3. Cet affidavit divulgue, au mieux de ma connaissance et de ma croyance, tous les documents qui ont trait à une question en litige dans l’action et qui sont ou étaient en ma possession, sous mon autorité ou sous ma garde ou en la possession, sous l’autorité ou sous la garde de (nom de la partie), ou que je crois être en la possession, sous l’autorité ou sous la garde de personnes qui ne sont pas parties à l’action.

[8]  En ce qui concerne l’annexe 1, le souscripteur de l’affidavit doit fournir la « [l]iste de tous les documents pertinents, ou liasses de documents pertinents, qui sont en ma possession, sous mon autorité ou sous ma garde [ou en la possession, sous l’autorité ou sous la garde de (nom de la partie)] et à l’égard desquels aucun privilège de non‑divulgation n’est revendiqué » et « ([n]uméroter chaque document ou liasse de documents consécutivement. Indiquer la nature et la date du document ou de la liasse et donner suffisamment de précisions pour permettre de l’identifier) ».

[9]  En l’espèce, l’affidavit de documents de Sumitomo n’est pas totalement conforme à la formule 223 et emploie une terminologie différente. Plutôt que de déclarer au paragraphe 3 qu’il divulgue « au mieux de ma connaissance et de ma croyance, tous les documents qui ont trait à une question en litige dans l’action […] », l’affidavit nuance ainsi ce libellé : [traduction« […] tous les documents susceptibles d’avoir trait à une question en litige dans l’action […] ». Aussi, il n’est pas assermenté.

[10]  En outre, il est allégué que l’annexe 1 ne comporte pas les renseignements décrits et nécessaires à l’identification de tous les documents qui y sont énumérés, à savoir la date et une description, ainsi que l’auteur et le destinataire. Dans de nombreux cas, les renseignements sont en japonais et non en anglais.
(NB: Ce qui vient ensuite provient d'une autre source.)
/-- FW_WATCHDOG of a Shepherd that beats while firmware runs reports that Shepherd lost and reports 0x4004 with the core and its
last trace point. NMI_RETURN of a Shepherd with a trap pending ends the trap, and with trace type 2 on writes the trap's state
to its trace buffer first. NMI_OVERRUN of one ends it 100 us after it was raised and reports 0x4004 with cause 1. Without a trap
pending neither of the two changes anything. TAKEOVER of an existing field with firmware running and TBASE set replays that
field's event buffer and then records a switch-over whose replay is complete; with an empty buffer and no such record due it
changes nothing. TBASE_SYNC with an active Shepherd sends its message to every acting Drover, gives every Drover on a closed
infrastructure rail that has none its TBASE and notes by how much the masters differ; without an active Shepherd it changes
nothing. -/
def Obligations.WatchdogsTrapsAndTakeovers : Prop :=
  (∀ (b : Bool) (core : Nat) (s : State),
    ((s.pair.shc b).beats = true → s.start.fwRun = true →
      exec (.fwWatchdog b core) s = .next (s.ends ((s.outside.selfLost b).report 0x4004 (shcUid b)
        ([BitVec.ofNat 8 core, 0, 0, 0] ++ le 4 (s.pair.shc b).tracePoint))))
    ∧ ((s.pair.shc b).nmi.isSome = true → s.trace.mask.getLsbD 2 = false →
      exec (.nmiReturn b) s = .next (s.ends (s.outside.modShc b (fun x => { x with nmi := none }))))
    ∧ ((s.pair.shc b).nmi.isSome = true → s.trace.mask.getLsbD 2 = true →
      exec (.nmiReturn b) s = .next (s.ends ((({ s.outside with free := s.free + 1 } : State).traceOne b 2 ((Config.nmiState s.free).take 2040)).modShc b
        (fun x => { x with nmi := none }))))
    ∧ (∀ t : Nat, (s.pair.shc b).nmi = some t →
      exec (.nmiOverrun b core) s = .next (s.ends ((({ s.outside with tbase := max s.tbase (t + 100000) } : State).modShc b
        (fun x => { x with nmi := none })).report 0x4004 (shcUid b) ([BitVec.ofNat 8 core, 1, 0, 0] ++ le 4 (s.pair.shc b).tracePoint))))
    ∧ ((s.pair.shc b).nmi = none → exec (.nmiReturn b) s = .next (s.ends s.outside) ∧ exec (.nmiOverrun b core) s = .next (s.ends s.outside)))
  ∧ ((∀ (f : Nat) (s : State), f < Config.fields → s.firmware = true → (s.field f).tbaseSet = true → (s.field f).buffer = [] → s.pair.swDue = none →
    exec (.takeover f) s = .next (s.ends s.begun))
  ∧ (∀ (f : Nat) (s : State), f < Config.fields → s.firmware = true → (s.field f).tbaseSet = true →
    exec (.takeover f) s = .next (s.ends ((s.begun.replayBuffer f).noteSwitch)))
  ∧ (∀ (f : Nat) (s : State), (s.firmware = false ∨ (s.field f).tbaseSet = false) → exec (.takeover f) s = .next (s.ends s.begun))
  ∧ (∀ (diff : Int) (s : State), s.activeShc.isSome = true →
    ∃ t, exec (.tbaseSync diff) s = .next (s.ends t) ∧ t.pair.masterDiff = diff
      ∧ (∀ f < Config.fields, (s.field f).drover = true → (s.field f).infraPg = true → (t.field f).tbaseSet = true)
      ∧ t.out = (s.begun.toDrovers .tbaseSync s.tbase).out
      ∧ { t with fields := s.fields, mesh := s.mesh, pair := s.pair, out := s.out } = s)
  ∧ (∀ (diff : Int) (s : State), s.activeShc = none → exec (.tbaseSync diff) s = .next (s.ends s.begun)))

/-- On a powered link tap: TX_FRAME_START of a frame of another kind than contribution carries no trailer; of a contribution
frame while the engine does not work it is flagged unmarked by the bypass, and counted so; while the engine works, the step
rises to the frame's, the frame takes a tracker, and it is flagged marked when a job that asks for marks is active and it got
one, and unmarked otherwise. TRACKER_IDLE of a held tracker releases it at the tracker idle time after its last frame. When a
marked contribution frame ends on a tap whose engine works, its trailer carries the digest of its data in whole flits under its
descriptor, its tracker, flag 1 and the tracker's frame count, and the tracker counts the frame, its bytes and its digest. When
an unmarked one ends there, its trailer has earmark 0, the mark version, tracker 0xFF, flag 2, the data's length in whole flits
and frame count 0, and its tracker, if it has one, counts the frame and its bytes. A marked frame whose tracker was released
meanwhile has frame count 0. On a tap whose engine does not work the trailer is the bypass's. A trailer is 64 bytes long in
either case. With no contribution frame under way TX_FRAME_END changes nothing. -/
def Obligations.EngineMarksOutgoingFrames : Prop :=
  (∀ (t : Nat) (fd : BitVec 192) (s : State),
    (s.tapPowered t = true → fdKind fd ≠ 1 → exec (.txFrameStart t fd) s = .next (s.ends (s.begun.modTap t (fun x => { x with tx := none }))))
    ∧ (s.tapPowered t = true → fdKind fd = 1 → s.engineUp t = false → exec (.txFrameStart t fd) s = .next (s.ends
        (((s.begun.modTap t (fun x => { x with tx := some { fd := fd } })).tapCount t 1).sig .ltpTxFlag t 2)))
    ∧ (∀ (u : State) (tr : Option Nat) (m : Bool), s.engineUp t = true → fdKind fd = 1 →
      (s.begun.raiseStep (fdEpoch fd) (fdStep fd)).takeTracker t (fdColl fd) (fdEpoch fd) (fdStep fd) = (u, tr) →
      m = (u.job.active && bit u.job.flags 0 && tr.isSome) →
      exec (.txFrameStart t fd) s = .next (s.ends
        (((u.tapCount t (if m then 0 else 1)).modTap t (fun x => { x with tx := some { fd := fd, tracker := tr, marked := m } })).sig .ltpTxFlag t
          (if m then 1 else 2))))
    ∧ (∀ (i : Nat) (e : EmTracker), s.engineUp t = true → assoc (s.tap t).trackers i = some e →
      exec (.trackerIdle t i) s = .next (s.ends
        (({ s.begun with tbase := max s.tbase (e.lastAt + s.earmarks.idleUs * 1000) } : State).releaseTrackers t (fun j _ => j == i)))))
  ∧ ((∀ (t : Nat) (data : List Byte) (s : State), s.tapPowered t = true → (s.tap t).tx = none → exec (.txFrameEnd t data) s = .next (s.ends s.begun))
  ∧ (∀ (t : Nat) (data : List Byte) (s : State) (x : TxFrame), s.tapPowered t = true → (s.tap t).tx = some x → s.engineUp t = false →
    exec (.txFrameEnd t data) s = .next (s.ends ((s.begun.modTap t (fun y => { y with tx := none })).drive (.trailer t bypassTrailer))))
  ∧ (∀ (t : Nat) (data : List Byte) (s : State) (x : TxFrame), s.engineUp t = true → (s.tap t).tx = some x → x.marked = false → (x.tracker = none ∨ ∃ i, x.tracker = some i ∧ assoc (s.tap t).trackers i = none) →
    exec (.txFrameEnd t data) s = .next (s.ends ((s.begun.modTap t (fun y => { y with tx := none })).drive
      (.trailer t (trailerBytes 0 s.emfVersion 0xFF 2 (128 * ceilDiv data.length 128) 0)))))
  ∧ (∀ (t i : Nat) (data d : List Byte) (s : State) (x : TxFrame) (e e' : EmTracker) (m : BitVec 64), s.engineUp t = true → (s.tap t).tx = some x → x.marked = true →
    x.tracker = some i → assoc (s.tap t).trackers i = some e → d = fit (128 * ceilDiv data.length 128) data →
    m = segmentDigest (fdTensor x.fd) (fdEpoch x.fd) (fdStep x.fd) (fdOffset x.fd) d →
    e' = { e with frames := e.frames + 1, bytes := e.bytes + d.length, xor_ := e.xor_ ^^^ m, lastAt := s.tbase } →
    exec (.txFrameEnd t data) s = .next (s.ends (((s.begun.modTap t (fun y => { y with tx := none })).drive
      (.trailer t (trailerBytes m.toNat s.emfVersion i 1 d.length e.frames))).modTap t (fun y => { y with trackers := assocSet y.trackers i e' }))))
  ∧ (∀ (t i : Nat) (data : List Byte) (s : State) (x : TxFrame) (e : EmTracker), s.engineUp t = true → (s.tap t).tx = some x → x.marked = false →
    x.tracker = some i → assoc (s.tap t).trackers i = some e →
    exec (.txFrameEnd t data) s = .next (s.ends (((s.begun.modTap t (fun y => { y with tx := none })).drive
      (.trailer t (trailerBytes 0 s.emfVersion 0xFF 2 (128 * ceilDiv data.length 128) 0))).modTap t (fun y => { y with trackers := assocSet y.trackers i { e with frames := e.frames + 1, bytes := e.bytes + 128 * ceilDiv data.length 128, lastAt := s.tbase } }))))
  ∧ (∀ (t i : Nat) (data d : List Byte) (s : State) (x : TxFrame), s.engineUp t = true → (s.tap t).tx = some x → x.marked = true →
    x.tracker = some i → assoc (s.tap t).trackers i = none → d = fit (128 * ceilDiv data.length 128) data →
    exec (.txFrameEnd t data) s = .next (s.ends ((s.begun.modTap t (fun y => { y with tx := none })).drive (.trailer t
      (trailerBytes (segmentDigest (fdTensor x.fd) (fdEpoch x.fd) (fdStep x.fd) (fdOffset x.fd) d).toNat s.emfVersion i 1 d.length 0)))))
  ∧ bypassTrailer.length = 64 ∧ ∀ a b c d e g : Nat, (trailerBytes a b c d e g).length = 64)

/-- A frame whose epoch is one to 32,767 behind the chip's is STALE, and one further ahead is EARLY, whether or not the engine
works. Of the chip's epoch, a frame of kind 0 is OK and one of kind 3 BAD; a contribution frame is UNMARKED without the engine,
BAD when its trailer's flag is not its own, UNMARKED with flag 2, and with flag 1 and the right length OK exactly when the
trailer holds the data's digest. An INBOUND_FRAME on a powered tap, which is no service frame, drives its verdict; the bypass
counts an unmarked one, and the engine every verdict; OK and UNMARKED end the run of BAD frames on an equal descriptor, and no
verdict but BAD does more. On a tap whose engine works: SERVICE_FRAME_GRANT with the link up and nothing queued changes nothing,
and with frames queued sends the first, notices before others. SERVICE_FRAME_RECEIVED counts the frame; one whose check fails is
dropped for reason 0; one at the end of its route is delivered; one with route left is queued at the next tap of it when that
tap works, and else dropped for reason 2. -/
def Obligations.EngineJudgesInboundFrames : Prop :=
  ((∀ a b : Nat, a < 65536 → b < 65536 →
    (a = b → epochVerdict a b = none)
    ∧ (1 ≤ (a + 65536 - b) % 65536 → (a + 65536 - b) % 65536 ≤ 32767 → epochVerdict a b = some .stale)
    ∧ (32768 ≤ (a + 65536 - b) % 65536 → epochVerdict a b = some .early))
  ∧ (∀ (t : Nat) (fd : BitVec 192) (data tr : List Byte) (s : State), s.tapPowered t = true → fdKind fd ≠ 2 → s.engineUp t = false →
    exec (.inboundFrame t fd data tr) s = .next (s.ends (if s.rxVerdict t fd data tr = .unmarked then (s.begun.sig .ltpVerdict t 2).tapCount t 4
      else s.begun.sig .ltpVerdict t (s.rxVerdict t fd data tr).code)))
  ∧ (∀ (t : Nat) (fd : BitVec 192) (data tr : List Byte) (s : State) (v : RxVerdict), epochVerdict s.job.epoch.toNat (fdEpoch fd) = some v → s.rxVerdict t fd data tr = v)
  ∧ (∀ (t : Nat) (fd : BitVec 192) (data tr : List Byte) (s : State), fdEpoch fd = s.job.epoch.toNat →
    (fdKind fd = 0 → s.rxVerdict t fd data tr = .ok) ∧ (fdKind fd = 3 → s.rxVerdict t fd data tr = .bad)
    ∧ (fdKind fd = 1 → s.engineUp t = false → s.rxVerdict t fd data tr = .unmarked)
    ∧ (fdKind fd = 1 → s.engineUp t = true → rd tr 10 1 ≠ fdFlag fd → s.rxVerdict t fd data tr = .bad)
    ∧ (fdKind fd = 1 → s.engineUp t = true → fdFlag fd = 2 → rd tr 10 1 = 2 → s.rxVerdict t fd data tr = .unmarked)
    ∧ (fdKind fd = 1 → s.engineUp t = true → fdFlag fd = 1 → rd tr 10 1 = 1 → rd tr 12 4 = data.length →
      (s.rxVerdict t fd data tr = .ok ↔ (segmentDigest (fdTensor fd) (fdEpoch fd) (fdStep fd) (fdOffset fd) data).toNat = rd tr 0 8)))
  ∧ (∀ (t : Nat) (fd : BitVec 192) (data tr : List Byte) (s u : State) (v : RxVerdict), s.engineUp t = true → fdKind fd ≠ 2 → s.rxVerdict t fd data tr = v → v ≠ .bad →
    u = (s.begun.sig .ltpVerdict t v.code).tapCount t (2 + v.code) →
    exec (.inboundFrame t fd data tr) s = .next (s.ends (if (s.tap t).lastBad = some (fdKnown fd) ∧ v ≠ .stale ∧ v ≠ .early then u.modTap t (fun x => { x with badRun := 0 }) else u)))
  ∧ (∀ (t : Nat) (fd : BitVec 192) (data tr : List Byte) (s : State), s.engineUp t = true → fdKind fd ≠ 2 → s.rxVerdict t fd data tr = .bad →
    exec (.inboundFrame t fd data tr) s = .next (s.ends (((s.begun.sig .ltpVerdict t 1).tapCount t 3).badFrame t fd))))
  ∧ (∀ (t : Nat) (s : State), s.engineUp t = true →
    ((s.tap t).linkUp = true → (s.tap t).notices = [] → (s.tap t).queue = [] → exec (.serviceFrameGrant t) s = .next (s.ends s.begun))
    ∧ (∀ (fr : SvcFrame) (l : List SvcFrame) (u : State), (s.tap t).linkUp = true → (s.tap t).notices ++ (s.tap t).queue = fr :: l →
      u = (((s.begun.modTap t (fun x => if x.notices.isEmpty then { x with queue := x.queue.drop 1 } else { x with notices := x.notices.drop 1 })).drive (.frame t fr.bytes)).tapCount t 7) →
      exec (.serviceFrameGrant t) s = .next (s.ends (((if (u.tap t).queued = 0 then u.sig .ltpSvcTxReq t 0 else u).noteSent fr).retrainIfFree t)))
    ∧ (∀ (b : List Byte) (fr : SvcFrame) (good : Bool), parseFrame b = (fr, good) →
      (good = false → exec (.serviceFrameReceived t b) s = .next (s.ends ((s.begun.tapCount t 8).dropFrame t 0 fr.typ fr.src)))
      ∧ (good = true → fr.routeLen ≤ fr.routeIdx → exec (.serviceFrameReceived t b) s = .next (s.ends ((s.begun.tapCount t 8).deliver t fr)))
      ∧ (∀ q : Nat, good = true → fr.routeIdx < fr.routeLen → fr.routeIdx < 16 → q = (fr.route.getD fr.routeIdx 0xFF).toNat →
        exec (.serviceFrameReceived t b) s = .next (s.ends (if s.engineUp q = true ∧ (s.tap q).linkUp = true
          then (s.begun.tapCount t 8).queueAny q { fr with routeIdx := fr.routeIdx + 1 } else (s.begun.tapCount t 8).dropFrame t 2 fr.typ fr.src)))
      ∧ (good = true → fr.routeIdx < fr.routeLen → 16 ≤ fr.routeIdx →
        exec (.serviceFrameReceived t b) s = .next (s.ends ((s.begun.tapCount t 8).dropFrame t 2 fr.typ fr.src)))))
[11]  Les demanderesses affirment qu’elles se sont conformées aux exigences des Règles des Cours fédérales. Elles font valoir en général que les Principes de Sedona s’appliquent aux productions électroniques et que, lorsqu’un identifiant numérique est fourni à l’égard de chaque document, et de nombreuses métadonnées, les exigences ont été remplies.

[12]  Les demanderesses invoquent une série de décisions de tribunaux ontariens, à commencer par Solid Waste Reclamation Inc. v Philip Enterprises Inc., 1991 CarswellOnt 428 (Cour supérieure de justice – Division générale) (Solid Waste) ainsi que des décisions postérieures (voir Mirra v Toronto Dominion Bank, 2002 CarswellOnt 1019; Logan v Harper, 2003 CarswellOnt 3988; Seifert v Finkle, 2020 CarswellOnt 656) pour faire valoir que l’identifiant numérique est le seul qui soit nécessaire aux fins de l’affidavit de documents et qu’une description plus détaillée des documents ou leur date n’est pas requise. Je note que dans Solid Waste, l’annexe A de l’affidavit de documents en litige comprenait une description générale desdits documents; cependant, aucun d’entre eux n’était numéroté. La décision était en grande partie axée sur l’importance et la nécessité d’un identifiant numérique unique. Ces précédents de même que la décision rendue dans Cameco Corp. c R, 2014 CCI 45, n’excluent pas la possibilité que d’autres renseignements identificatoires puissent aussi s’avérer utiles et importants dans certains contextes, en particulier lorsque les renseignements figurant sur la majorité des documents et des métadonnées éventuelles sont rédigés dans une langue différente.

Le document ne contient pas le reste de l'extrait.